With 25 visible character rows and multiple operations per row, even small per-iteration overhead multiplies significantly. The baseline consumed approximately 2,343 cycles per scroll update—nearly 40% of the cycles available within a single frame’s visible region. This left insufficient time for other game operations without causing visible frame rate degradation.

Additionally, the scroll update routine executed within interrupt context, blocking other interrupt handlers during its extended runtime. This created cascading timing problems across the interrupt system, producing visible jitter in sprite multiplexing and parallax layer boundaries.
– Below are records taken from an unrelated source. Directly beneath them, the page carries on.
/-- An access of a tile by a thread, or with `op` by an operation of the other context, meets an operation it conflicts with
(R291). -/
def conflicts (n : Nat) (wr op : Bool) (cs : List Capture) : Bool := ((wr || op) && (capReads cs).contains n) || (capWrites cs).contains n
/-- The contents of a tile become undefined, those still to land too. [DEDUCED, log 42] -/
def State.spoilTile (s : State) (wg n : Nat) : State :=
  let (v, s) := s.free
  let s := s.modWg wg (fun g => { g with tiles := g.tiles.put n (freeTile v) })
  { s with pend := s.pend.map (fun p =>
      if (s.warp p.slot).wg == wg && p.tile.any (fun e => e.1 == n) then { p with tile := some (n, freeTile v) } else p) }
/-- Every operation that an access of a tile conflicts with is marked, but for those of context `me`; the tile's contents
become undefined if there is one. Answers whether there is. -/
def State.conflict (s : State) (wg n : Nat) (wr : Bool) (me : Option Nat) : Bool × State :=
  let core := (s.wgs.get wg).core
  let meets := conflicts n wr me.isSome
  let hit := (List.range 2).any (fun m => some m != me && (s.matrix core m).ops.any (fun o => o.wg == wg && meets o.caps))
    || (s.gathering wg).any (fun e => e.2.bound != me && meets e.2.gath)
  if !hit then (false, s)
  else
    let s := (List.range 2).foldl (fun s m => if some m == me then s else s.modMatrix core m (fun x =>
      { x with ops := x.ops.map (fun o => if o.wg == wg && meets o.caps then { o with tainted := true } else o) })) s
    let s := s.modWg wg (fun g => { g with rosters := g.rosters.map (fun _ r =>
      if r.bound != me && meets r.gath then { r with tainted := true } else r) })
    (true, s.spoilTile wg n)

-- Landing ----------------------------------------------------------------------------------------------------------------------------

/-- A tile's new contents land, those of pending result `id`; what it held before stays a possible reading until an OPRDY (R226). A
write that lands after an operation on the tile has been issued conflicts with it (R291, R431). -/
def State.landTile (s : State) (wg n id : Nat) (t : Tile) : State :=
  let (hit, s) := s.conflict wg n true none
  let (t, s) := if hit then (freeTile s.free.1, s.free.2) else (t, s)
  s.modWg wg (fun g => { g with
    tiles := g.tiles.put n t
    unready := g.unready.map (fun u => if u.pend == some id then { u with pend := none, old := g.tiles.get n } else u) })
/-- The values a line of a tile may still be read with, behind the value `v` it holds: what each write gone before replaced,
newest first, back to one that an issue on the roster is sure to see (R226). -/
def olderLines (r j : Nat) (v : TileLine) : List Unready → List TileLine
  | [] => []
  | u :: rest =>
    let was := u.old.get j
    if was = v then olderLines r j v rest else if u.sure.contains r then [] else was :: olderLines r j was rest
/-- The values a line of a tile operand of roster r may be read with: what it holds, what writes not sure to be seen
replaced, and what writes under way will leave (R226). -/
def State.lineChoices (s : State) (wg r n j : Nat) : List TileLine :=
  let g := s.wgs.get wg
  let landed := (g.unready.filter (fun u => u.tile == n && u.pend.isNone)).reverse
  let coming := s.pend.filterMap (fun p => match p.tile with
    | some (m, t) => if m == n && (s.warp p.slot).wg == wg then some (t.get j) else none
    | none => none)
  ((g.tiles.get n).get j :: olderLines r j ((g.tiles.get n).get j) landed) ++ coming
/-- A tile as an operation of roster r reads it: a line that a write not made ready has reached, or may still reach, holds its
old or its new value (R226). [DEDUCED, log 46] -/
def State.operandTile (s : State) (wg r n : Nat) : Tile × State :=
  let g := s.wgs.get wg
  if !g.unready.any (fun u => u.tile == n) && (s.pendTile wg n).isEmpty then (g.tiles.get n, s)
  else
    let (v, s) := s.free
    ((List.range 256).map (fun j =>
      let c := s.lineChoices wg r n j
      (j, c.getD (fld v (64 * j) 64 % c.length) default)), s)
Phase 1: Loop Optimization

Initial improvements converted memory-efficient rolled loops to unrolled sequential instructions, eliminating iteration overhead:

Implementation Cycle Count Raster Consumption
Baseline 2,343 ~37 lines
Unrolled 1,920 ~30.5 lines

Outcome: 20% execution improvement. However, interrupt time remained excessive while RAM consumption increased substantially.

Loop unrolling replaces iteration with repetition—instead of looping 25 times with loop control overhead, the code contains 25 sequential copies of the loop body. This eliminates counter decrements, conditional branches, and branch delay cycles, reducing per-row overhead to the pure operation cost.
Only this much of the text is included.